_What the exercise asks:_
Using the entries below, quote exactly the span of lines that begins with the line containing "th with timed" and ends with the final line.

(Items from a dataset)
======

-- ==== Sys2Proof/Tests/Slice0.lean ====
section
/-! SUPPORT. Tests of the model on fixed values: ill-formed terms, words decoded, single steps, and a state that meets the
hypotheses of each statement. -/

namespace Sys2Proof.Tests

open Sys2Proof Sys2Proof.Machine

set_option maxRecDepth 100000

/-! ### States for the tests -/

/-- A compute thread in slot 1 of core 0, partition 0, at 0x20000. -/
def worker : Thread := { Thread.fresh 5 .compute 0 0x20000 0 true 0 with strN := 1 }

/-- A worker with a value in one scalar register. -/
def workerWith (n : Nat) (v : Word) : Thread := { worker with s := vset worker.s n ⟨v, 0⟩ }

/-- Partition 0: slots 0 and 1, migrants hosted, two bead slots, a save area of 16 units. -/
def slots2 (p : PDie) : PDie := { p with v := true, smask := 3, nbank := 4, migh := false, savea := 16, bslots := 2 }

/-- Partition 0 on die 0, its trap vector, and one range entry, VA 0 to 0x40000 on the local store of core 0, with the attributes given
(1 V, 2 W, 16 SC, 32 MX; 11 Table 11.5), at 0x1000. -/
def base (attr : Byte) : State :=
  { (State.reset.modPDie 0 0 slots2).modPP 0 fun p => { p with rng := 0x1001, trapVec := 0x3000 } with
    cycle := 17, quartz := 17, cur := 1, bootMode := 1, mem := [(0x100A, 4), (0x1016, 4), (0x1018, attr)] }

/-- The machine with one thread, in slot 1 of core 0, whose word is next. -/
def on (th : Thread) : State := { base 35 with threads := [(1, th)] }

/-- A group whose clock stands at 8 on core 0. -/
def group : TGroup :=
  { launch := none, cores := [0], tids := [1], size := 1, budget := 4, rlat := 512, t0 := some 1, started := true, nextT0 := none
    vcc := [(0, 8)], pausedFrom := none, resumeAt := none, late := none, arrived := [], firstAt := 0, part := 0 }

/-- The worker in the group. -/
def timed (th : Thread) (g : TGroup) (cycle : Nat) : State :=
  { on { th with timed := some 3 } with tgroups := [(3, g)], cycle := cycle, quartz := BitVec.ofNat 64 cycle }

/-- A scheduled load that is answered and due. -/
def loaded : Sched := ⟨0, 2, ⟨0, [⟨0, [1, 2, 3, 4, 5, 6, 7, 8], 0, 0⟩], none, [], [], [], .load 5 .i64 0⟩, [.s 5], 0x20000, 0x20000, 1⟩

/-- A scheduled load that is late. -/
def late : Sched := { loaded with due := 3, acc := ⟨1, [], none, [.hbm 0], [], [], .load 5 .i64 0⟩ }

/-- A thread whose range entry maps VA 0 to 0x40000 on HBM. -/
def afar (th : Thread) : State := { on th with mem := [(0x100A, 4), (0x1018, 35)] }

/-- A posted store of the worker to a home, open under a number. -/
def opened (n : Nat) (home : Node) : JEntry := ⟨n, 0, 1, 5, home, 0x8000, 0x8000, .w64, 0, .write [], false, false⟩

======

_Result of the task:_
  { on { th with timed := some 3 } with tgroups := [(3, g)], cycle := cycle, quartz := BitVec.ofNat 64 cycle }

/-- A scheduled load that is answered and due. -/
def loaded : Sched := ⟨0, 2, ⟨0, [⟨0, [1, 2, 3, 4, 5, 6, 7, 8], 0, 0⟩], none, [], [], [], .load 5 .i64 0⟩, [.s 5], 0x20000, 0x20000, 1⟩

/-- A scheduled load that is late. -/
def late : Sched := { loaded with due := 3, acc := ⟨1, [], none, [.hbm 0], [], [], .load 5 .i64 0⟩ }

/-- A thread whose range entry maps VA 0 to 0x40000 on HBM. -/
def afar (th : Thread) : State := { on th with mem := [(0x100A, 4), (0x1018, 35)] }

/-- A posted store of the worker to a home, open under a number. -/
def opened (n : Nat) (home : Node) : JEntry := ⟨n, 0, 1, 5, home, 0x8000, 0x8000, .w64, 0, .write [], false, false⟩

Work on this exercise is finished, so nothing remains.